TWINSOMNIA (twin-SAHM-nee-uh) n.:: The lack of sleep a mom of multiples experiences when her kids sleeping schedules fall out of synch.

STAYDATE (STAY-dayt) n.: The luxury/burden of always having a built in friend for your multiples to play/fight with any time they’re home together.


TWINGUISTICS (twin-GWISS-tiks) n.: The unique language that baby multiples use to communicate with one another that is completely indecipherable by anyone else.


DUMBASK (DUMM-ask) n.; A person who asks if your Twins who are a boy and a girl are “identical.”

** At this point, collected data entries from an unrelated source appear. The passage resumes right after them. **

theorem CacheKept.refl (a : List ArpEntry) : CacheKept a a := ⟨rfl, id⟩

theorem CacheKept.trans {a b c : List ArpEntry} (h : CacheKept a b) (k : CacheKept b c) : CacheKept a c :=
  ⟨k.length.trans h.length, k.noPending ∘ h.noPending⟩

theorem CacheKept.clear (a : List ArpEntry) : CacheKept a (List.replicate a.length ArpEntry.empty) :=
  ⟨List.length_replicate, fun _ e he => by rw [List.eq_of_mem_replicate he]; decide⟩

theorem sweepEntry_state_ne_pending (timeout now : Nat) (e : ArpEntry) (h : e.state ≠ .pending) :
    (sweepEntry timeout now e).state ≠ .pending := by
  rcases sweepEntry_cases timeout now e with ⟨_, hs⟩ | ⟨_, hs⟩ <;> rw [hs]
  · exact nofun
  · exact h

theorem CacheKept.learn (s : State) (ip : Ip) (hw : Hw) : CacheKept s.arp (arpUpdate s ip hw).arp where
  length := length_arpUpdate s ip hw
  noPending h e he := by
    rw [arpUpdate_arp] at he
    rcases List.mem_or_eq_of_mem_set he with he | rfl
    · obtain ⟨d, hd, rfl⟩ := List.mem_map.1 he
      exact sweepEntry_state_ne_pending _ _ d (h d hd)
    · exact nofun

/-- From `a` to `b` the handler table keeps its capacity (R45), and no two valid slots get one port (R46). -/
structure TableKept (a b : List UdpSlot) : Prop where
  length : b.length = a.length
  ports : uniquePorts a → uniquePorts b

theorem TableKept.refl (a : List UdpSlot) : TableKept a a := ⟨rfl, id⟩

/-- R46: in a slot may stand what is free or holds a port that no valid slot holds. -/
theorem TableKept.set (a : List UdpSlot) (j : Nat) (u : UdpSlot)
    (hu : u.valid = true → ∀ v ∈ a, v.valid = true → v.port ≠ u.port) : TableKept a (a.set j u) where
  length := List.length_set
  ports h := by
    rw [uniquePorts, List.pairwise_iff_getElem] at h ⊢
    intro i k hi hk hik
    rw [List.length_set] at hi hk
    rw [List.getElem_set, List.getElem_set]
    split <;> split
    · omega
    · exact fun hv hw => (hu hv _ (List.getElem_mem hk) hw).symm
    · exact fun hv hw => hu hw _ (List.getElem_mem hi) hv
    · exact h i k hi hk hik

/-- R286: another handler in a slot moves no port. -/
theorem TableKept.setHandler (a : List UdpSlot) (j : Nat) (handler : Word) :
    TableKept a (a.modify j (fun u => { u with handler := handler })) where
  length := List.length_modify ..
  ports h := by
    rw [uniquePorts, List.pairwise_iff_getElem] at h ⊢
    intro i k hi hk hik
    rw [List.length_modify] at hi hk
    have hslot := h i k hi hk hik
    rw [List.getElem_modify, List.getElem_modify]
    split <;> split <;> exact hslot

/-- A port that is not found is held by no valid slot. -/
theorem port_ne_of_udpFind_eq_none {a : List UdpSlot} {port : Half} (h : udpFind a port = none) :
    ∀ v ∈ a, v.valid = true → v.port ≠ port := by
  intro v hv hvalid hport
  have hfind := List.findIdx?_eq_none_iff.1 h v hv
  simp [hvalid, hport] at hfind

/-! The frame of a command. -/

/-- What the command `i` may do to the state before its response is recorded: the classes of Safety say which field it may
write, and whatever it writes keeps the invariants of the field. A field's default says that the command leaves it alone. -/
structure CommandFrame (i : Instr) (s u : State) : Prop where
  params : u.params = s.params := by rfl
  timeNow : u.timeNow = s.timeNow := by rfl
  inputs : u.inputs = s.inputs := by rfl
  responses : u.responses = s.responses := by rfl
  address : writesAddress i = false → u.localIp = s.localIp ∧ u.localMac = s.localMac := by exact fun _ => ⟨rfl, rfl⟩
  cache : writesCache i = false → u.arp = s.arp := by exact fun _ => rfl
  cacheKept : CacheKept s.arp u.arp := by exact .refl _
  table : writesTable i = false → u.udp = s.udp := by exact fun _ => rfl
  tableKept : TableKept s.udp u.udp := by exact .refl _
  fragId : writesFragId i = false → u.fragId = s.fragId := by exact fun _ => rfl
  fragIdNext : writesAddress i = false → u.fragId = s.fragId ∨ u.fragId = s.fragId + 1 := by exact fun _ => .inl rfl
  pend : writesPend i = false → u.pend = s.pend := by exact fun _ => rfl
  held : u.pend.pkt.length ≤ max s.pend.pkt.length (max 65535 i.packet.length) := by exact Nat.le_max_left _ _
  outputs : emitsEvents i = false → u.events = s.events ∧ u.frames = s.frames := by exact fun _ => ⟨rfl, rfl⟩
  emits : Emits s u := by exact .of_outputs_eq rfl rfl

theorem CommandFrame.refl (i : Instr) (s : State) : CommandFrame i s s := {}

/-- A command that writes the pending slot emits events. -/
theorem emitsEvents_of_writesPend {i : Instr} (h : writesPend i = true) : emitsEvents i = true := by
  simp only [emitsEvents]
  split
  · rfl
  · rfl
  · exact h

/-- A command that does no more than the output path does. -/
theorem CommandFrame.of_output {i : Instr} {n : Nat} {s u : State} (h : OutputFrame n s u) (hemits : Emits s u)
    (hpend : writesPend i = true) (hid : u.fragId = s.fragId ∨ writesFragId i = true ∧ u.fragId = s.fragId + 1)
    (hn : n ≤ max 65535 i.packet.length) : CommandFrame i s u where
  params := h.params
  timeNow := h.timeNow
  inputs := h.inputs
  responses := h.responses
  address _ := ⟨h.localIp, h.localMac⟩
  cache _ := h.arp
  cacheKept := h.arp ▸ .refl _
  table _ := h.udp
  tableKept := h.udp ▸ .refl _
  fragId hi := hid.elim id fun hk => absurd hk.1 (by simp [hi])
  fragIdNext _ := hid.imp id And.right
  pend hi := absurd hpend (by simp [hi])
  held := by have := h.held; omega
  outputs hi := absurd (emitsEvents_of_writesPend hpend) (by simp [hi])
  emits := hemits

/-- A command of the receive path. -/
theorem CommandFrame.of_action {i : Instr} (s : State) (a : InputAction) (hpend : writesPend i = true)
    (hid : writesFragId i = true) : CommandFrame i s (a.run s) :=
  .of_output (a.run_frame s) (a.run_emits s) hpend ((a.run_fragId s).imp id (⟨hid, ·⟩)) (by omega)

/-- A command that hands a buffer to IP output (R225). -/
theorem CommandFrame.of_ipSend {i : Instr} (s : State) (b : Buf) (dst : Ip) (proto : BitVec 8)
    (hpend : writesPend i = true) (hid : writesFragId i = true) : CommandFrame i s (ipSend s b dst proto) :=
  .of_action s (.send b dst proto) hpend hid

/-- A command that learns an address first (R188, R311). -/
theorem CommandFrame.after_arpUpdate {i : Instr} {s u : State} {ip : Ip} {hw : Hw} (hcache : writesCache i = true)
    (h : CommandFrame i (arpUpdate s ip hw) u) : CommandFrame i s u :=
  { h with
    cache := fun hi => absurd hcache (by simp [hi])
    cacheKept := (CacheKept.learn s ip hw).trans h.cacheKept }

theorem CommandFrame.of_arpRequest {i : Instr} (s : State) (ip : Ip) (hemits : emitsEvents i = true) :
    CommandFrame i s (arpRequest s ip) where
  outputs hi := absurd hemits (by simp [hi])
  emits := .emitTx s _ _ _

theorem arpInit_frame (s : State) :
    CommandFrame .arpInit s (arpRequest { s with arp := List.replicate s.arp.length ArpEntry.empty } s.localIp) where
  cache := nofun
  cacheKept := .clear s.arp
  outputs := nofun
  emits := .emitTx { s with arp := List.replicate s.arp.length ArpEntry.empty } _ _ _

/-- R188, R189: what a command that receives an ARP message may do. -/
theorem arpIn_frame {i : Instr} (s : State) (m : Bytes) (hcache : writesCache i = true) (hpend : writesPend i = true) :
    CommandFrame i s (arpIn s m) := by
  have hout : emitsEvents i ≠ false := by simp [emitsEvents_of_writesPend hpend]
  rcases arpIn_cases s m with ⟨_, h⟩ | ⟨_, _, _, h⟩ | ⟨_, _, _, h⟩ | ⟨_, _, _, h⟩ <;> rw [h]
  · exact .refl i s
  · exact .after_arpUpdate (ip := be32 m 14) (hw := be48 m 8) hcache
      { pend := fun hi => absurd hpend (by simp [hi])
        held := Nat.zero_le _
        outputs := fun hi => absurd hi hout
        emits := .emitTx (arpUpdate s _ _) _ _ _ }
  · exact .after_arpUpdate (ip := be32 m 14) (hw := be48 m 8) hcache
      { outputs := fun hi => absurd hi hout
        emits := .emitTx (arpUpdate s _ _) _ _ _ }
  · exact .after_arpUpdate hcache (.refl i _)

/-- R311: the receive dispatch runs to its end on every frame. -/
theorem ethRx_frame (s : State) (f : Bytes) : ∃ u, ethRx s f = .ok u ∧ CommandFrame (.ethRx f) s u := by
  by_cases hlen : f.length < linkHdrLen
  · exact ⟨s, by rw [ethRx, if_pos hlen], .refl _ s⟩
  rw [ethRx, if_neg hlen, removeHeader_of_le _ _ (Nat.le_of_not_lt hlen)]
  by_cases harp : be16 f 12 = ethTypeArp
  · simp only [if_pos harp]
    exact ⟨_, rfl, arpIn_frame s _ rfl rfl⟩
  by_cases hip : be16 f 12 = ethTypeIpv4
  · simp only [if_neg harp, if_pos hip, ethIpv4]
    split
    · obtain ⟨a, ha⟩ := ipIn_action (arpUpdate s _ _) _
      exact ⟨_, ha _ (.refl _), .after_arpUpdate rfl (.of_action _ a rfl rfl)⟩
    · obtain ⟨a, ha⟩ := ipIn_action s _
      exact ⟨_, ha s (.refl s), .of_action s a rfl rfl⟩
  · simp only [if_neg harp, if_neg hip]
    exact ⟨s, rfl, .refl _ s⟩

/-- R332: a register write leaves everything but the addresses and FRAG_ID. -/
theorem regWrite_frame {s u : State} {r : Half} {v : Word} (h : regWrite s r v = some u) :
    CommandFrame (.regWr r v) s u := by
  rw [regWrite_writes h]
  exact { address := nofun, fragId := nofun, fragIdNext := nofun }

/-- The command `i` in the state `s` ends with a response, after doing what its frame allows. -/
def Responds (i : Instr) (s : State) : Prop :=
  ∃ u st r, exec i s = .next (respond u st r) ∧ CommandFrame i s u

theorem Responds.of_complete {i : Instr} {s u : State} (h : exec i s = complete (.ok u)) (hu : CommandFrame i s u) :
    Responds i s :=
  ⟨u, .ok, 0, h, hu⟩

theorem Responds.of_respond {i : Instr} {s : State} {st : Status} {r : BitVec 64}
    (h : exec i s = .next (respond s st r)) : Responds i s :=
  ⟨s, st, r, h, .refl i s⟩

theorem udpOpen_responds (port : Half) (handler : Word) (s : State) : Responds (.udpOpen port handler) s := by
  cases hfind : udpFind s.udp port with
  | some j =>
    exact .of_complete (exec_udpOpen_registered handler hfind)
      { table := nofun, tableKept := .setHandler s.udp j handler }
  | none =>
    cases hfree : udpFree s.udp with
    | some j =>
      exact .of_complete (exec_udpOpen_new handler hfind hfree)
        { table := nofun, tableKept := .set s.udp j _ fun _ => port_ne_of_udpFind_eq_none hfind }
    | none => exact .of_respond (exec_udpOpen_full handler hfind hfree)

theorem udpClose_responds (port : Half) (s : State) : Responds (.udpClose port) s := by
  cases hfind : udpFind s.udp port with
  | some j =>
    exact .of_complete (exec_udpClose_registered hfind)
      { table := nofun, tableKept := .set s.udp j UdpSlot.empty (absurd · Bool.false_ne_true) }
  | none => exact .of_complete (exec_udpClose_unregistered hfind) (.refl _ s)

TWINTERFERENCE (twin-tehr-FEER-entz) n.: When one multiple distracts the parent while the other pulls a fast one

TROUBLESUM (TRUBB-uhl-sum) adj.: The increased amount of trouble that can be found when multiple children work together to find it.

COORDTWINATE (co-ORD-twin-ayt) v.: To dress your multiples in matching outfits.

TWINIQUITY (twin-ICK-witt-ee) n.: The fundamental unfairness inherent in having multiples, due to

MULTIPLOY (MULL-tuh-ploy) v.: When Multiples band together and deviously conspire against their parents.

MASSTONISHMENT (mass-TOHN-ish-ment) n.: The shock of suddenly being substantially out numbered by your children when you add a set of multiples to your household

Hopefully by incorporating these new words into our vocabularies we might make some baby steps towards easing our multiple burden. Whoever said “there’s safety in numbers” wasn’t talking about a mom being safe because she had a great number of kids. Good luck to all you Multi-moms and dads.